Lead author Dr. Stephen Waite of SUNY Downstate Medical Center in Brooklyn, NY, said the idea of the study was to make a scientifically based rebuttal to a 2020 lawsuit in which a plaintiff attorney argued that a radiologist missed a subdural hematoma in a 64-year-old patient because he viewed each image of a CT scan in less than half a second.

The lawyer alleged that the radiologist was lax in his duty and did not spend enough time per image -- and used this argument to negotiate a larger settlement.

"We thought it would be an opportune time to discuss the relationship between speed, accuracy, and fatigue as it relates to performance in radiology," Waite told AuntMinnie.com.

In their review and analysis, the authors focused on the details of the case. The plaintiff's lawyer cited evidence based on subpoenaed keystroke data that the subdural hematoma was missed because the radiologist spent a total of six minutes and 27 seconds reading a CT exam of the head and cervical spine.

By their calculations, this time estimation was simply wrong, the authors found.

In a 2019 study, researchers found that private practice radiologists generate between 13,000 and 15,000 relative value units (RVUs) per year. Given 261 working (nonweekend) days in 2021, and assuming eight weeks of vacation, radiologists would have to generate 63 RVUs per day to achieve 14,000 RVUs per year.

Assuming that a CT scan of the abdomen and pelvis generates 1.82 RVUs, this amounts to approximately 34 scans per day, the authors wrote.

In another study, researchers reported that the average CT exam contains 679 images. By using this figure for the average number of images per exam and a seven-hour workday (assuming a standard eight-hour workday including a one-hour lunch break), this leaves 1.1 seconds for radiologists to look at each image.

Still, this is unrealistic, since it presumes no breaks, interruptions, consultations, or conferences, the authors wrote.

A 2014 study found that on-call radiologists receive an average of 72 phone calls during a typical 12-hour overnight shift, with an average total phone time of 108 minutes. Thus, allowing for 90 minutes of interruptions, breaks, consultations, and conferences, this leaves radiologists with less than one second (0.86 sec) to read each image.

"The available evidence indicates that reading an image in a cross-sectional study in less than a second on average is the current standard of care in radiology, so implying that such behavior is negligent fails logic," the authors wrote.

Robert Alexander, PhD, a co-author and research professor of ophthalmology at SUNY Downstate Medical Center, added that while speed and accuracy are always "connected," the relationship between them is more complex than the legal system is accounting for.

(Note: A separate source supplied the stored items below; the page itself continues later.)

-- ==== Sys2Proof/Certificates/Slice0/Obligations.lean ====
section
/-! DEFINITION. What is claimed of the model, statement by statement. Each docstring names the rules of the spec that its
statement formalises, and says where a clause is the model's own choice. -/

open Sys2Proof Sys2Proof.Machine

/-! ## The block as a whole -/

/-- O1. A step runs the command at the front of the queue on the state with the queue's rest. -/
def Obligations.StepRunsFront : Prop :=
  ∀ (c : Instr) (s : State), step { s with pending := c :: s.pending } = exec c s

/-- O2. On an empty queue the block idles: the timebase counts one tick once power-on reset is released, and nothing else
changes. The model's choice of log entry 2. -/
def Obligations.StepIdles : Prop :=
  ∀ s : State, s.pending = [] →
    ∃ t, step s = .next t ∧ t = { s with sys := t.sys } ∧ t.sys = { s.sys with time := t.now } ∧
      t.now = if s.sys.por then s.now else s.now + 1

/-- O3. R49, R82–R88, R100–R103, R118, R150, R186, R190, R212, R271, R305, R327, R356, R384, R411: what reset leaves where the
spec gives the value. -/
def Obligations.ResetValues : Prop :=
  State.reset.pending = [] ∧ State.reset.sys.por = true ∧ State.reset.sys.rstOut = true ∧ State.reset.now = 0 ∧
    State.reset.sys.wdTimeout = 0x3C ∧ State.reset.sys.safe = false ∧ State.reset.sys.groups = 0 ∧
    State.reset.hif.irq = 0 ∧ State.reset.hif.mask = 0x001FFFCE ∧ State.reset.hif.attnCtrl = 0x29 ∧
    State.reset.hif.snap = 0 ∧ State.reset.hif.mbx.sizeCode = 1 ∧ State.reset.hif.mbx.len = 0 ∧ State.reset.hif.mbx.page = 0 ∧
    State.reset.hif.opt = { pec := false, options := 7, hnAddr := 8 } ∧ State.reset.hif.pmProtect = 0 ∧
    State.reset.hif.i2c.level = 1 ∧ State.reset.hif.spiS.level = 1 ∧
    (∀ k : Fin 2, (State.reset.rectCh k).st = .off) ∧ State.reset.bus.st = .dead ∧
    (∀ k : Fin 2, (State.reset.strCh k).st = .opened) ∧ (∀ k : Fin 16, (State.reset.domCh k).st = .off) ∧
    (∀ n : Fin 24, (State.reset.portCh n).st = .off) ∧ State.reset.seq.st = .idle

/-- O4. The reset state has the fault queue in order, empty, and no boot record. -/
def Obligations.ResetInvariants : Prop :=
  State.reset.flt.Ordered ∧ State.reset.flt.held = 0 ∧ State.reset.sys.bootRecs.length = 0

/-- O5. R485, R486: from every state with the fault queue in order, every step leaves it so: at most 32 entries held, running
and suspended handlers among them; the pending ones by severity, highest first, then by raise time; and every handler of a
higher severity than the one it suspended.
Its own choices and readings of the rules: log entries 61, 62. -/
def Obligations.FaultQueueStaysOrdered : Prop :=
  ∀ s t : State, s.flt.Ordered → step s = .next t → t.flt.Ordered

/-- O6. R486: with the queue in order, at most three handlers are suspended at once.
Its own choices and readings of the rules: log entries 61, 62. -/
def Obligations.AtMostThreeSuspended : Prop :=
  ∀ f : Flt, f.Ordered → f.susp.length ≤ 3

/-- O7. R64: the OTP has four slots for boot records, whatever is commanded. -/
def Obligations.BootRecordsStayInSlots : Prop :=
  ∀ s t : State, s.sys.bootRecs.length ≤ 4 → step s = .next t → t.sys.bootRecs.length ≤ 4

/-- O8. R117, R119, R494: no step changes the serial number, the install key or Tuthen's public key; and a step takes the front
command from the queue and leaves the rest of it. -/
def Obligations.IdentityStays : Prop :=
  ∀ s t : State, step s = .next t → t.sys.otp = s.sys.otp ∧ t.pending = s.pending.tail

/-- O9. The block never stops: in every state a step answers a next state, and so does every command, which leaves the queue of
commands and the identity in the OTP as they are. -/
def Obligations.EveryStepIsSafe : Prop :=
  (∀ s : State, Safe s) ∧
    ∀ (c : Instr) (s : State), ∃ t, exec c s = .next t ∧ t.pending = s.pending ∧ t.sys.otp = s.sys.otp

/-! ## Host commands: the checks of a packet and the reports -/

/-- The commands that only report (R116, R117, R63, R103, R127, R146 and each block's status command), for a session's packet
`o` with parameters `p`. -/
def IsReport (o : Origin) (p : List Byte) (c : Instr) : Prop :=
  (∃ blk, c = .easelRead o blk p ∨ c = .easelStatus o blk p) ∨
  c ∈ [.nop o p, .sysStatus o p, .resetCause o p, .hifStatus o p, .palStatus o p, .palRead o p, .rectStatus o p, .barrierStatus o p, .busStatus o p, .chgStatus o p, .gaugeStatus o p, .domStatus o p,
    .phaseStatus o p, .portStatus o p, .portMeter o p, .linkStatus o p, .nodeTable o p, .capStatus o p, .pdStatus o p,
    .seqStatus o p, .adcStatus o p, .calStatus o p, .ccStatus o p, .thermalStatus o p, .fanStatus o p, .skbCaptureInfo o p,
    .imgStatus o p, .faultStatus o p, .faultActive o p]

/-- O10. A report leaves everything as it was but the interface its reply goes out on: in every state, whatever its session
and its parameters (the host-contact watchdog of R69 and the session's timer of R119 among what stays). -/
def Obligations.ReportsChangeOnlyTheInterface : Prop :=
  ∀ (o : Origin) (p : List Byte) (c : Instr) (s t : State), IsReport o p c → Goes c s t → t = { s with hif := t.hif }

Alexander's work orbits around eye movement analysis in both experimental and applied environments. He studies the relationship between attention, perception, and oculomotor behavior.

"If a radiologist has ten minutes to read an image, but you force them to read it in five minutes, that doesn't mean they will be half as accurate," he told AuntMinnie.com.

The relationship between speed and accuracy is nonlinear, and that nonlinearity depends on many factors, he added. For example, images in a CT stack are not read in the same way as a chest x-ray. They are different beasts, even though both may be images of lungs and both might take up the same size on the reading room's viewing screen. Eye movements and scrolling behavior are very different on a CT than on chest radiographs.

"All of this will change the way you view these different kinds of images. Some individual images in a stack may have a very different viewing time than others, but that does not mean those images were viewed more accurately than the images that were not viewed for as long," he said.

Ultimately, regulating workloads at present with little scientific evidence available could do more harm than good, the authors concluded.

"Although workload limits may ultimately be needed, there is currently no good data from which to set those limits," Waite said. "Without any principled grounding in science, any imposed limits can very likely fail to achieve their desired effect and moreover can lead to a number of unintended consequences ultimately harming patient care."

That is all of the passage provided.